November 30, 2020 -- Moderna said it plans to request on November 30 an emergency use authorization (EUA) from the U.S. Food and Drug Administration (FDA) and conditional marketing authorization (CMA) from the European Medicines Agency (EMA) for its messenger RNA (mRNA)-1273 COVID-19 vaccine candidate.
Additionally, Moderna announced that the FDA Vaccines and Related Biological Products Advisory Committee (VRBPAC) meeting to review the safety and efficacy data package for mRNA-1273 will likely be scheduled for December 17.
The decision was prompted by a primary efficacy analysis conducted by a data safety monitoring board from the phase III Coronavirus Efficacy (COVE) study, based on 196 cases, of which 185 cases of COVID-19 were observed in the placebo group versus 11 cases observed in the mRNA-1273 group, resulting in an estimated vaccine efficacy of 94.1%.
The analysis of a secondary end point, severe COVID-19 cases, found that all 30 severe cases occurred in the placebo group and none in the vaccinated group. This analysis builds on the interim efficacy data released by the company on November 16.

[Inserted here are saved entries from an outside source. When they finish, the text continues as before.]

@[simp] theorem withComp_pending (s : State) (x : Comp) : (s.withComp x).pending = s.pending := rfl
@[simp] theorem withComp_path (s : State) (x : Comp) : (s.withComp x).path = s.path := rfl
@[simp] theorem withComp_intakes (s : State) (x : Comp) : (s.withComp x).intakes = s.intakes := rfl
@[simp] theorem withComp_setup (s : State) (x : Comp) : (s.withComp x).setup = s.setup := rfl
@[simp] theorem withComp_params (s : State) (x : Comp) : (s.withComp x).params = s.params := rfl
@[simp] theorem withComp_time (s : State) (x : Comp) : (s.withComp x).time = s.time := rfl
@[simp] theorem withComp_tracker (s : State) (x : Comp) : (s.withComp x).tracker = s.tracker := rfl
@[simp] theorem withComp_seats (s : State) (x : Comp) : (s.withComp x).seats = s.seats := rfl
@[simp] theorem withComp_notices (s : State) (x : Comp) : (s.withComp x).notices = s.notices := rfl
@[simp] theorem withComp_reel (s : State) (x : Comp) : (s.withComp x).reel = s.reel := rfl
@[simp] theorem withComp_comp (s : State) (x : Comp) : (s.withComp x).comp = x := rfl
@[simp] theorem withComp_rings (s : State) (x : Comp) : (s.withComp x).rings = s.rings := rfl
@[simp] theorem withComp_events (s : State) (x : Comp) : (s.withComp x).events = s.events := rfl
@[simp] theorem withComp_mail (s : State) (x : Comp) : (s.withComp x).mail = s.mail := rfl

@[simp] theorem withRings_pending (s : State) (x : Table 4 Ring) : (s.withRings x).pending = s.pending := rfl
@[simp] theorem withRings_path (s : State) (x : Table 4 Ring) : (s.withRings x).path = s.path := rfl
@[simp] theorem withRings_intakes (s : State) (x : Table 4 Ring) : (s.withRings x).intakes = s.intakes := rfl
@[simp] theorem withRings_setup (s : State) (x : Table 4 Ring) : (s.withRings x).setup = s.setup := rfl
@[simp] theorem withRings_params (s : State) (x : Table 4 Ring) : (s.withRings x).params = s.params := rfl
@[simp] theorem withRings_time (s : State) (x : Table 4 Ring) : (s.withRings x).time = s.time := rfl
@[simp] theorem withRings_tracker (s : State) (x : Table 4 Ring) : (s.withRings x).tracker = s.tracker := rfl
@[simp] theorem withRings_seats (s : State) (x : Table 4 Ring) : (s.withRings x).seats = s.seats := rfl
@[simp] theorem withRings_notices (s : State) (x : Table 4 Ring) : (s.withRings x).notices = s.notices := rfl
@[simp] theorem withRings_reel (s : State) (x : Table 4 Ring) : (s.withRings x).reel = s.reel := rfl
@[simp] theorem withRings_comp (s : State) (x : Table 4 Ring) : (s.withRings x).comp = s.comp := rfl
@[simp] theorem withRings_rings (s : State) (x : Table 4 Ring) : (s.withRings x).rings = x := rfl
@[simp] theorem withRings_events (s : State) (x : Table 4 Ring) : (s.withRings x).events = s.events := rfl
@[simp] theorem withRings_mail (s : State) (x : Table 4 Ring) : (s.withRings x).mail = s.mail := rfl
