theorem titleFetchDone_traffic (s : State) : s.Traffic (titleFetchDone s) := by
  unfold titleFetchDone
  split
  · dsimp only
    split
    · exact (titleDone_sound s.tracker _ _ _ _).traffic id rfl
    · exact traffic_refl s
  · exact traffic_refl s

theorem delayEffect_traffic (s : State) : s.Traffic (delayEffect s) := by
  unfold delayEffect
  split
  · exact (delayEffect_sound s.tracker _ _ _).traffic id rfl
  · exact traffic_refl s

theorem undelayEffect_traffic (s : State) : s.Traffic (undelayEffect s) := by
  unfold undelayEffect
  split
  · exact (undelayEffect_sound s.tracker _ _ _).traffic id rfl
  · exact traffic_refl s

theorem cancelEffect_traffic (s : State) : s.Traffic (cancelEffect s) := by
  unfold cancelEffect
  split
  · exact (cancelEffect_sound s.tracker _).traffic id rfl
  · exact traffic_refl s

theorem noticeSeatsChangedNote_traffic (s : State) : s.Traffic (noticeSeatsChangedNote s) := by
  unfold noticeSeatsChangedNote
  split
  · rename_i n rest hnotes
    have houts := seatsNote_elsewhere s.params (s.tracker.entries.get n.show_) n s.notices
    refine ⟨emit_fieldsFrom _ _, fun _ hm => ?_, fun _ hm => ?_⟩
    · rw [noticesDo_eq, emit_mail]
      exact mapsFit_posts (requests_of_elsewhere houts True) trivial hm
    · rw [noticesDo_eq, emit_mail, posts_eq]
      simp only [Mail.idsOk, elsewhere_seatsNote houts, List.append_nil]
      intro note hnote
      exact hm note (hnotes ▸ List.mem_cons_of_mem n hnote)
  · exact traffic_refl s

end Sys2Proof.Machine
end

section
/-! What keeps a seat slot together and its tallies true (R26, R27, R37 to R42). -/

namespace Sys2Proof.Machine

/-- A slot that fits together, its tallies true where c holds. -/
def SeatSlot.sound (c : Prop) (sl : SeatSlot) : Prop := sl.ok ∧ (c → sl.counts)

variable {c : Prop}

theorem mapBeats_le {n : Nat} (h : n ≤ 640) : mapBeats n ≤ 20 := by
  unfold mapBeats
  omega

theorem SeatSlot.ok.fill_le {sl : SeatSlot} (h : sl.ok) : sl.fill ≤ 20 := by
  obtain ⟨hfill, hissue, hbeats, hcount, -⟩ := h
  have := mapBeats_le hcount
  omega

/-- The state and the show of a slot tell alike whether it is UNBOUND (R27). -/
theorem SeatSlot.ok.unbound_iff {sl : SeatSlot} (h : sl.ok) : sl.state = .unbound ↔ sl.bound = none := by
  obtain ⟨-, -, -, -, -, hbound, -⟩ := h
  exact hbound

/-- The tallies count the data below the fill cursor, and nothing else of the slot. -/
theorem counts_congr {sl sl' : SeatSlot} (hfill : sl'.fill = sl.fill) (hcount : sl'.count = sl.count) (htallies : sl'.tallies = sl.tallies)
    (hdata : ∀ k < sl.fill, (sl'.beat k).data = (sl.beat k).data) (h : sl.counts) : sl'.counts := by
  unfold SeatSlot.counts at h ⊢
  rw [htallies, hfill, hcount, h]
  refine (List.foldl_ext _ _ _ fun t k hk => ?_)
  rw [hdata k (List.mem_range.1 hk)]

theorem counts_of_fill_zero {sl : SeatSlot} (hfill : sl.fill = 0) (htallies : sl.tallies = Tallies.zero) : sl.counts := by
  unfold SeatSlot.counts
  rw [hfill, htallies]
  rfl

/-! ### Slots bound and freed -/

theorem sound_unbind (sl : SeatSlot) : sl.unbind.sound c :=
  ⟨by simp [SeatSlot.ok, SeatSlot.unbind, SeatSlot.reset, mapBeats, Figure.none], fun _ => counts_of_fill_zero rfl rfl⟩

theorem sound_startSweep {sl : SeatSlot} (hbeats : sl.beats = mapBeats sl.count) (hcount : sl.count ≤ 640) (hbound : sl.bound ≠ none) :
    sl.startSweep.sound c :=
  ⟨by simp [SeatSlot.ok, SeatSlot.startSweep, hbeats, hcount, hbound, Figure.none], fun _ => counts_of_fill_zero rfl rfl⟩

theorem sound_taken (sl : SeatSlot) {w : WaitEntry} (h : w.count ≤ 640) : (sl.taken w).sound c :=
  ⟨by simp [SeatSlot.ok, SeatSlot.taken, h, mapBeats], fun _ => counts_of_fill_zero rfl rfl⟩

/-! ### Holdback and figure -/

theorem sound_holdback {sl : SeatSlot} (h : sl.sound c) (k : Nat) : ({ sl with holdback := k } : SeatSlot).sound c := h

theorem sound_computed {sl : SeatSlot} (h : sl.sound c) (hstate : sl.state = .counting) (s : State) (b : Band) :
    (sl.computed s b).sound c := by
  obtain ⟨⟨hfill, hissue, hbeats, hcount, hretries, hbound, hfull, -⟩, hcounts⟩ := h
  refine ⟨⟨hfill, hissue, hbeats, hcount, hretries, hbound, hfull, ?_⟩, hcounts⟩
  simp [SeatSlot.computed, hstate]

theorem sound_counting {sl : SeatSlot} (h : sl.sound c) (hstate : sl.state = .sweeping) (hfull : sl.fill = sl.beats) :
    ({ sl with state := .counting } : SeatSlot).sound c := by
  obtain ⟨⟨hfill, hissue, hbeats, hcount, hretries, hbound, -, -⟩, hcounts⟩ := h
  refine ⟨⟨hfill, hissue, hbeats, hcount, hretries, ?_, fun _ => hfull, by simp⟩, hcounts⟩
  have hsome : sl.bound ≠ none := fun hnone => by simp [hstate] at hbound; exact hbound hnone
  simpa using hsome

/-! ### The shadow -/

/-- A change of the shadow that keeps the data below the fill cursor. -/
theorem sound_shadow {sl : SeatSlot} (h : sl.sound c) (x : Table 20 SeatBeat)
    (hdata : c → ∀ k < sl.fill, (({ sl with shadow := x } : SeatSlot).beat k).data = (sl.beat k).data) :
    ({ sl with shadow := x } : SeatSlot).sound c :=
  ⟨h.1, fun hc => counts_congr (sl := sl) rfl rfl rfl (hdata hc) (h.2 hc)⟩

/-- Flags of beats changed, from any beat on. -/
theorem changeBeats_data {f : SeatBeat → SeatBeat} (hf : ∀ b, (f b).data = b.data) (first : Nat) (sl : SeatSlot) (count k : Nat) :
    ((sl.changeBeats f first count).beat k).data = (sl.beat k).data := by
  induction count with
  | zero => rfl
  | succ n ih =>
    rw [changeBeats_succ]
    by_cases h : Fin.ofNat 20 (first + n) = Fin.ofNat 20 k
    · have hbeat (x : SeatSlot) : x.beat (first + n) = x.beat k := by unfold SeatSlot.beat; rw [h]
      rw [← hbeat, beat_setBeat_self, hf, hbeat, ih]
    · rw [← ih]
      simp only [SeatSlot.setBeat, SeatSlot.beat, Table.get_set_of_ne _ h]

theorem sound_changeBeats {sl : SeatSlot} (h : sl.sound c) {f : SeatBeat → SeatBeat} (hf : ∀ b, (f b).data = b.data) (first count : Nat) :
    (sl.changeBeats f first count).sound c := by
  have hshadow := changeBeats_shadow f first count sl
  rw [hshadow]
  refine sound_shadow h _ fun _ k _ => ?_
  rw [← hshadow]
  exact changeBeats_data hf first sl count k

theorem sound_burst {sl : SeatSlot} (h : sl.sound c) :
    ({ sl.markReading sl.issue (min 8 (sl.beats - sl.issue)) with issue := sl.issue + min 8 (sl.beats - sl.issue) } : SeatSlot).sound c := by
  rw [markReading_eq, changeBeats_shadow]
  obtain ⟨hok, hcounts⟩ := sound_changeBeats h (f := fun b => { b with reading := true }) (fun _ => rfl) sl.issue
    (min 8 (sl.beats - sl.issue))
  obtain ⟨⟨hfill, hissue, hbeats, hcount, hretries, hbound, hfull, hfigure⟩, -⟩ := h
  refine ⟨⟨?_, ?_, hbeats, hcount, hretries, hbound, hfull, hfigure⟩, fun hc => ?_⟩
  · show sl.fill ≤ sl.issue + min 8 (sl.beats - sl.issue)
    omega
  · show sl.issue + min 8 (sl.beats - sl.issue) ≤ sl.beats
    omega
  · have hc := hcounts hc
    rw [changeBeats_shadow] at hc
    exact hc

theorem sound_retry {sl : SeatSlot} (h : sl.sound c) (hretries : sl.retries + 1 < 3) (first count : Nat) :
    (({ sl with retries := sl.retries + 1 } : SeatSlot).changeBeats (fun b => { b with reread := false }) first count).sound c := by
  refine sound_changeBeats ?_ (f := fun b => { b with reread := false }) (fun _ => rfl) first count
  obtain ⟨⟨hfill, hissue, hbeats, hcount, -, hbound, hfull, hfigure⟩, hcounts⟩ := h
  exact ⟨⟨hfill, hissue, hbeats, hcount, by show sl.retries + 1 ≤ 2; omega, hbound, hfull, hfigure⟩, hcounts⟩

/-- A beat at or above the fill cursor changed. -/
theorem sound_setBeat {sl : SeatSlot} (h : sl.sound c) {k : Nat} (b : SeatBeat) (hk : sl.fill ≤ k) (hlt : k < 20) :
    (sl.setBeat k b).sound c := by
  refine sound_shadow h _ fun _ m hm => ?_
  have hfill := h.1.fill_le
  exact congrArg SeatBeat.data (beat_setBeat_of_ne sl b hlt (by omega) (by omega))

theorem sound_written {sl : SeatSlot} (h : sl.sound c) (b : IntakeBeat) {k : Nat} (hk : k < sl.fill) : (sl.written b k).sound c := by
  have hfill := h.1.fill_le
  refine ⟨h.1, fun hc => counts_of_write (k := k) hk hfill rfl rfl rfl ?_ (fun m hm hne => ?_) (h.2 hc)⟩
  · exact congrArg SeatBeat.data (beat_setBeat_self _ _ _)
  · exact beat_setBeat_of_ne _ _ (by omega) hm hne

/-! ### Responses -/

theorem sound_takeBeats {sl : SeatSlot} (h : sl.sound c) {first : Nat} {data : List Beat}
    (hfirst : c → sl.fill ≤ first ∧ first + data.length ≤ 20) : (sl.takeBeats first data).sound c := by
  have hshadow := slotTakeBeats_shadow first data sl
  rw [hshadow]
  refine sound_shadow h _ fun hc k hk => ?_
  obtain ⟨hle, hlen⟩ := hfirst hc
  have hfill := h.1.fill_le
  rw [← hshadow, beat_slotTakeBeats sl hlen (by omega), if_neg (by omega)]

/-- A beat that is held is counted as the fill cursor passes it. -/
theorem sound_fill {sl : SeatSlot} (h : sl.sound c) (hlt : sl.fill < sl.issue) :
    ({ sl with tallies := sl.tallies.countBeat sl.count sl.fill (sl.beat sl.fill).data, fill := sl.fill + 1 } : SeatSlot).sound c := by
  obtain ⟨⟨hfill, hissue, hbeats, hcount, hretries, hbound, hfull, hfigure⟩, hcounts⟩ := h
  refine ⟨⟨hlt, hissue, hbeats, hcount, hretries, hbound, fun hstate => ?_, hfigure⟩, fun hc => ?_⟩
  · have := hfull hstate
    omega
  · have hold := hcounts hc
    unfold SeatSlot.counts at hold ⊢
    rw [List.range_succ, List.foldl_append, List.foldl_cons, List.foldl_nil]
    exact congrArg (fun t : Tallies => t.countBeat sl.count sl.fill (sl.beat sl.fill).data) hold

theorem sound_advanceFill (n : Nat) {sl : SeatSlot} (h : sl.sound c) : (sl.advanceFill n).sound c := by
  induction n generalizing sl with
  | zero => exact h
  | succ n ih =>
    unfold SeatSlot.advanceFill
    split
    · rename_i hheld
      exact ih (sound_fill h hheld.1)
    · exact h

theorem advanceFill_bound (n : Nat) (sl : SeatSlot) : (sl.advanceFill n).bound = sl.bound := by
  induction n generalizing sl with
  | zero => rfl
  | succ n ih =>
    unfold SeatSlot.advanceFill
    split
    · exact ih _
    · rfl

The study enrolled more than 30,000 participants in the U.S. and is being conducted in collaboration with the U.S. National Institute of Allergy and Infectious Diseases and the U.S. Biomedical Advanced Research and Development Authority. A continuous review of safety data is ongoing and no new serious safety concerns have been identified.
The company plans to submit data from the phase III study to a peer-reviewed publication.
Moderna has already initiated a rolling review process with the EMA, Health Canada SwissMedic, the U.K. Medicines and Healthcare products Regulatory Agency, the Ministry of Health in Israel, and the Health Sciences Authority in Singapore. The company intends to seek prequalification and/or emergency use listing with the World Health Organization.
Moderna expects shipping of the vaccine to designated distribution points throughout the U.S. to occur shortly after an EUA is granted. Moderna is working with the U.S. Centers for Disease Control and Prevention, Operation Warp Speed, and McKesson, a COVID-19 vaccine distributor contracted by the U.S. government, as well other global distributors.
By the end of 2020, the company expects to have approximately 20 million doses of mRNA-1273 available in the U.S. and remains on track to manufacture 500 million to 1 billion doses globally in 2021.